§ **What this task involves**: Exactly the lines from the opening of the data through the line containing "if (s.st = 2 ∨ s.st = 3) ∧ tt ≤ now then" should be reproduced, please, with nothing added.

*** Data excerpts Section Begins ***

/-- FORCE (R188): a command event at the next tick for every sampler of the mask. -/
def forceMask (now mask : Nat) (t : Tladon) : Tladon :=
  if t.hasSamp && t.running then
    (List.range 8).foldl (fun t g =>
      if bit g mask then t.sampEvent g (now + 1) (now + 1, 2, 0) else t) t
  else t

/-- ARM (R183, R184, R186): RUNNING goes to ARMED unless CFG_ERR is set. -/
def armMask (now mask : Nat) (t : Tladon) : Tladon :=
  if t.hasSamp && t.running then
    (List.range 8).foldl (fun t g =>
      if bit g mask && (t.samp g).st == 1 && !t.on (TR.SAMPG_STATE_CFG_ERR g) then
        t.modSamp g fun s => { s with st := 2, trig := none, cold := !t.refReady now }
      else t) t
  else t

/-- DISARM of one sampler (R194). -/
def disarm (s : Sampler) : Sampler :=
  if s.st = 2 ∨ s.st = 3 then { s with st := 1, trig := none }
  else if s.st = 4 ∨ s.st = 5 ∨ s.st = 6 then { s with disarm := true }
  else s

/-- DISARM (R194). -/
def disarmMask (mask : Nat) (t : Tladon) : Tladon :=
  (List.range 8).foldl (fun t g => if bit g mask then t.modSamp g Tladon.disarm else t) t

/-- The trigger tick is reached (R189, R192, R198, R182, R179). -/
def triggerTick (now g : Nat) (t : Tladon) : Tladon :=
  let s := t.samp g
  match s.trig with
  | some (tt, cause, ch) =>
    if (s.st = 2 ∨ s.st = 3) ∧ tt ≤ now then
      let pre := t.preOf g
      let t0 := tt - pre / 2
      let cold := s.cold || !t.refReady t0
      let cap : Capture :=
        { tt := tt, first := (t.count now + (2 ^ 42 - (now - tt) - pre / 2)) % 2 ^ 42
          cause := cause, ch := ch, num := s.num, pre := pre, post := t.postOf g, cold := cold
          tooMany := false
          trim := match s.trimAt with
            | some w => decide (t0 ≤ w)
            | none => false
          clksw := false, holdover := false, epoch := false, frozenAt := 0, sent := 0
          crc := 0xFFFF }
      let t := t.modSamp g fun s =>
        { s with st := 4, trig := none, cap := some cap, num := (s.num + 1) % 8 }
      let t := (t.set (TR.SAMPG_STATE_RECORD g) s.num).add (TR.SAMPG_CNT_CAPTURES g) 1
      if cold then t.set TR.SAMP_STATUS_REF_COLD 1 else t
    else t
  | none => t

/-- The memory freezes after the last post-trigger sample and the hold-off starts (R192, R193). -/
def freeze (now g : Nat) (t : Tladon) : Tladon :=
  let s := t.samp g
  match s.cap with
  | some c =>
    let due := c.tt + c.post / 2
    if s.st = 4 ∧ due ≤ now then
      let cold := c.cold || !t.refReady now
      let ho := t.get (TR.SAMPG_HOLDOFF_HOLDOFF g)
      let ev := t.on (TR.SAMPG_CFG_HO_EVENTS g)
      let t := t.modSamp g fun s => { s with
        st := 5
        cap := some { c with frozenAt := due, cold := cold }
        holdTick := if ev then due else due + ho
        holdEv := if ev then ho else 0 }
      if cold then t.set TR.SAMP_STATUS_REF_COLD 1 else t
    else t
  | none => t

/-! ### Readout -/

/-- A converter B sample after its trims (R178). -/
def trimSample (offs gain : Int) (x : Nat) : Nat :=
  if x = 0 ∨ 4095 ≤ x then x % 4096
  else
    let y := 2048 + divRound ((8 * ((x : Int) - 2048) - offs) * (2 ^ 14 + gain)) (2 ^ 17)
    (max 0 (min 4095 y)).toNat

/-- The record being read out: one already begun, else the earliest frozen, lowest group (R199). -/
def readout (t : Tladon) : Option Nat :=
  let frozen := t.samps.filterMap fun p => match p.2.cap with
    | some c => if p.2.st = 5 then some (p.1, c) else none
    | none => none
  match frozen.find? (fun p => p.2.sent != 0) with
  | some p => some p.1
  | none => (frozen.foldl (fun (b : Option (Nat × Nat)) p => match b with
      | none => some (p.1, p.2.frozenAt)
      | some (g, f) => if p.2.frozenAt < f then some (p.1, p.2.frozenAt) else some (g, f))
      none).map (·.1)
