/-- The slots that hold ticks of a window, in slot order. -/
def windowSlots (a : Accept) (t : Tladon) : List (Nat × Slot) :=
  t.pad.slots.filter fun p =>
    let t0 := t.slotTick p.1
    overlaps a.t0 a.t1 t0 ((t0 + 32) % 2 ^ 42)

/-- The window of an accept is closed (R219). -/
def windowClosed (now : Nat) (a : Accept) (t : Tladon) : Bool :=
  let last := t.slotOf ((a.t1 + 2 ^ 42 - 1) % 2 ^ 42)
  t.passed now ((t.slotTick (last + 1) + 2560) % 2 ^ 42) && (t.windowSlots a).all (·.2.closed)

/-- The stored words whose leading edge lies in a window (R219). -/
def windowWords (a : Accept) (t : Tladon) : List HWord :=
  (((t.windowSlots a).map (·.2.words)).flatten).filter fun w =>
    decide (0 ≤ dist w.tick a.t0) && decide (dist w.tick a.t1 < 0)

/-- The fragment of the oldest accept is built and sent (R219, R224–R229). -/
def fragmentBuild (now corr : Nat) (bad : List Nat) (t : Tladon) : Tladon :=
  match t.pad.accQ with
  | [] => t
  | a :: r =>
    if t.state = 3 ∧ (a.form ≠ 0 ∨ t.windowClosed now a) then
      let slots := t.windowSlots a
      let all := if a.form = 0 then t.windowWords a else []
      let max' := t.get TR.PAD_FRAG_MAX_WORDS
      let cut := decide (max' ≠ 0) && decide (max' < all.length)
      let taken := if cut then all.take max' else all
      let ws := readWords bad taken
      let badN := taken.length - ws.length
      let loss := slots.any (·.2.loss)
      let ecc := slots.any (·.2.ecc) || decide (0 < badN)
      let t := if a.form = 0 then t.countEcc taken.length corr bad else t
      let u := a.num % t.lanes
      let t := t.sendOn 2 ⟨control 0x01 [(55, 42, a.num), (41, 0, a.t0)], none⟩ (t.copies u)
      let t := t.sendHits u ws
      let crc := crc16 ((ws.map fun w => beBytes 8 w.word.toNat).flatten)
      let t := t.sendOn 2 ⟨control 0x02 [(55, 40, ws.length), (39, 39, b2n loss), (38, 38, b2n ecc),
        (37, 37, b2n a.expired), (36, 36, b2n cut), (35, 35, b2n a.overlap),
        (34, 34, b2n a.heldoff), (33, 33, b2n a.held), (32, 32, b2n a.dropped), (31, 18, a.num),
        (15, 0, crc)], none⟩ (t.copies u)
      let t := (t.countIf cut TR.PAD_FLAG_CNT0_TRUNC).add TR.PAD_LOSS_TR_TRUNC_WORDS
        (all.length - taken.length)
      let t := t.countIf (loss || ecc) TR.PAD_FLAG_CNT1_LOSSY
      t.modPad fun p => { p with accQ := r }
    else t

/-! ### Frame boundary, hold and configuration -/

/-- A change of bonding takes effect (LINK_CFG, R293). -/
def linkApply (now : Nat) (t : Tladon) : Tladon :=
  match t.linkDue with
  | some (v, due) =>
    if due ≤ now then
      let t : Tladon := { t with linkDue := none }.sets [(TR.LINK_CFG_MIRROR, bits 2 2 v),
        (TR.LINK_CFG_BOND, bits 1 0 v)]
      t.showUps
    else t
  | none => t
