-- ==== Sys2Proof/Machine/TlBus.lean ====
section
/-! DEFINITION. Tladon's register space: reads with their live values, clears and latches, and writes
with the rule of each block (R17, R271–R275, R292, R293, R663, R664). -/

namespace Sys2Proof.Machine

open Sys2Proof

namespace Tladon

/-- The registers of the SAMP block (R663). -/
def isSamp (a : Nat) : Bool :=
  (decide (0x900 ≤ a) && decide (a < 0x9C0)) || (decide (0xA00 ≤ a) && decide (a < 0xB00))

/-- The fields of the register at an address; none where it names no register (R664), or where its
unit is absent (R201). -/
def fields (a : Nat) (t : Tladon) : Option (List Fld) :=
  if a % 4 != 0 || (isSamp a && t.tl512t) then none else regAt TR.rows a

/-- CAL_TAB_DATA: the count and the table entry that CAL_TAB_SEL selects; larger selectors read
zero. -/
def calData (t : Tladon) : Nat × Nat :=
  let i := t.get TR.CAL_TAB_SEL_INTERP
  let r := t.get TR.CAL_TAB_SEL_RAW
  if 1026 < i ∨ 383 < r then (0, 0)
  else if t.on TR.CAL_TAB_SEL_SHADOW then
    (min (2 ^ 24 - 1) (SMap.getD 0 r (SMap.getD [] i t.cal.hist)),
      (SMap.getD [] i t.cal.shadow).getD r 0)
  else (min (2 ^ 24 - 1) (SMap.getD 0 r (SMap.getD [] i t.cal.activeHist)), t.fineNow i r)

/-- The mask of samplers in the given states. -/
def sampMask (f : Nat → Bool) (t : Tladon) : Nat :=
  ((List.range 8).filter fun g => f (t.samp g).st).foldl (fun m g => m + 2 ^ g) 0

/-- The registers with the fields that follow the machine at address `a`; `free` is the value the
spec leaves open (R40). -/
def live (now free a : Nat) (t : Tladon) : RegFile :=
  let m := t.regs
  if a = TR.ID_CAP then
    m.sets [(TR.ID_CAP_VARIANT, if t.tl512t then 2 else 1),
      (TR.ID_CAP_SAMP_COUNT, if t.tl512t then 0 else 8), (TR.ID_CAP_SAMP, b2n (!t.tl512t))]
  else if a = TR.TIME_COUNT_LO then
    m.set TR.TIME_COUNT_LO_COUNT_LO (if t.locked then t.count now else free)
  else if a = TR.CAL_TAB_DATA then
    m.sets [(TR.CAL_TAB_DATA_COUNT, t.calData.1), (TR.CAL_TAB_DATA_BIN, t.calData.2)]
  else if a = TR.PAD_STATUS then
    m.sets [(TR.PAD_STATUS_FILL, t.fill), (TR.PAD_STATUS_ACC_DEPTH, t.pad.accQ.length)]
  else if a = TR.SAMP_STATUS then
    m.sets [(TR.SAMP_STATUS_ARMED, t.sampMask (· == 2)),
      (TR.SAMP_STATUS_FROZEN, t.sampMask (· == 5))]
  else if 0x1000 ≤ a ∧ a < 0x3000 ∧ a % 16 = 8 then
    let c := (a - 0x1000) / 16
    m.sets [(TR.CH_STATUS_SETTLING c, b2n (t.settling now c)),
      (TR.CH_STATUS_CLAMP_NOW c, b2n (t.chan c).clampOn)]
  else m

/-- The value a register reads, without side effects (REG_PEEK, R272). -/
def peek (now free a : Nat) (t : Tladon) : Nat :=
  match t.fields a with
  | some fs => (t.live now free a).word fs
  | none => 0

/-- What a normal read changes: RC fields clear and companions are latched (R17, TIME_COUNT_LO,
SURVEY_RATIO_LO). -/
def readEffect (now free a : Nat) (t : Tladon) : Tladon :=
  match t.fields a with
  | none => t
  | some fs =>
    let t : Tladon := { t with regs := t.regs.clearRC fs }
    if a = TR.TIME_COUNT_LO then
      t.set TR.TIME_COUNT_HI_COUNT_HI ((if t.locked then t.count now else free) / 2 ^ 32)
    else if a = TR.SURVEY_RATIO_LO then t.surveyLatch
    else t

/-- A write to SURVEY_CTRL (R151, R158). -/
def surveyCtrl (now v : Nat) (t : Tladon) : Tladon :=
  let t := t.set TR.SURVEY_CTRL_CONT (bits 3 3 v)
  let t := if bit 1 v then t.abortGate 3 else t
  let t := if bit 0 v then t.surveyStart now else t
  if bit 2 v then t.surveyArm now else t

/-- A write to SAMP_CTRL (R183, R188, R194). -/
def sampCtrl (now v : Nat) (t : Tladon) : Tladon :=
  ((t.disarmMask (bits 23 16 v)).forceMask now (bits 15 8 v)).armMask now (bits 7 0 v)

/-- A write to LINK_CFG: it takes effect at the next frame boundary (R293). -/
def linkCfg (now v : Nat) (t : Tladon) : Tladon :=
  if t.state == 1 || t.state == 2 then
    { t with linkDue := some (v, if t.locked then now + (65536 - t.count now % 65536) else now) }
  else t

/-- A write to a register by the rule of its block (R17, R274). -/
def write (now a v : Nat) (t : Tladon) : Tladon :=
  match t.fields a with
  | none => t
  | some fs =>
    if a = TR.LINK_CFG then t.linkCfg now v
    else if a = TR.SURVEY_CTRL then t.surveyCtrl now v
    else if 0x304 ≤ a ∧ a ≤ 0x310 then t.surveyCfgWrite a v
    else if a = TR.CAL_CTRL then t.calCtrlWrite now v
    else if 0x400 ≤ a ∧ a < 0x500 then t.intWrite now a v
    else if 0x800 ≤ a ∧ a ≤ 0x810 then t.padConfig a v
    else if a = TR.PAD_CTRL then t.holdRequest now (bit 0 v)
    else if a = TR.SAMP_CTRL then t.sampCtrl now v
    else if a = TR.SAMP_REF then t.refWrite now (bit 0 v)
    else if 0x940 ≤ a ∧ a < 0x9C0 ∧ a % 16 < 8 then t.trimWrite now ((a - 0x940) / 16) (a % 16) v
    else if 0xA00 ≤ a ∧ a < 0xB00 ∧ a % 32 < 28 then t.sampCfg now ((a - 0xA00) / 32) (a % 32) v
    else if a = TR.MON_CTRL then t.monCtrlWrite now v
    else if 0x1000 ≤ a ∧ a < 0x3000 ∧ a % 16 = 0 then t.chCfg now ((a - 0x1000) / 16) v
    else if 0x1000 ≤ a ∧ a < 0x3000 ∧ a % 16 = 4 then t.chThr now ((a - 0x1000) / 16) v
    else { t with regs := t.regs.write false fs v }

end Tladon

/-- LINK_CFG_WRITE (R293). -/
def execLinkCfgWrite (port value : Nat) (s : State) : Res :=
  .next <| s.modTl port (Tladon.linkCfg s.now value)

end Sys2Proof.Machine
end

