-- ==== Sys2Proof/Machine/RegsWonan.lean ====
section
/-! DEFINITION. The registers of Wonan: every register of the index of spec/21 with the fields of its own chapter, access code and reset value. Factory values, part values and pin values reset as log entries 3 and 4 say. -/

namespace Sys2Proof.WR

*** Data excerpts Section Ends ***

§ **Answer area**:
/-- FORCE (R188): a command event at the next tick for every sampler of the mask. -/
def forceMask (now mask : Nat) (t : Tladon) : Tladon :=
  if t.hasSamp && t.running then
    (List.range 8).foldl (fun t g =>
      if bit g mask then t.sampEvent g (now + 1) (now + 1, 2, 0) else t) t
  else t

/-- ARM (R183, R184, R186): RUNNING goes to ARMED unless CFG_ERR is set. -/
def armMask (now mask : Nat) (t : Tladon) : Tladon :=
  if t.hasSamp && t.running then
    (List.range 8).foldl (fun t g =>
      if bit g mask && (t.samp g).st == 1 && !t.on (TR.SAMPG_STATE_CFG_ERR g) then
        t.modSamp g fun s => { s with st := 2, trig := none, cold := !t.refReady now }
      else t) t
  else t

/-- DISARM of one sampler (R194). -/
def disarm (s : Sampler) : Sampler :=
  if s.st = 2 ∨ s.st = 3 then { s with st := 1, trig := none }
  else if s.st = 4 ∨ s.st = 5 ∨ s.st = 6 then { s with disarm := true }
  else s

/-- DISARM (R194). -/
def disarmMask (mask : Nat) (t : Tladon) : Tladon :=
  (List.range 8).foldl (fun t g => if bit g mask then t.modSamp g Tladon.disarm else t) t

/-- The trigger tick is reached (R189, R192, R198, R182, R179). -/
def triggerTick (now g : Nat) (t : Tladon) : Tladon :=
  let s := t.samp g
  match s.trig with
  | some (tt, cause, ch) =>
    if (s.st = 2 ∨ s.st = 3) ∧ tt ≤ now then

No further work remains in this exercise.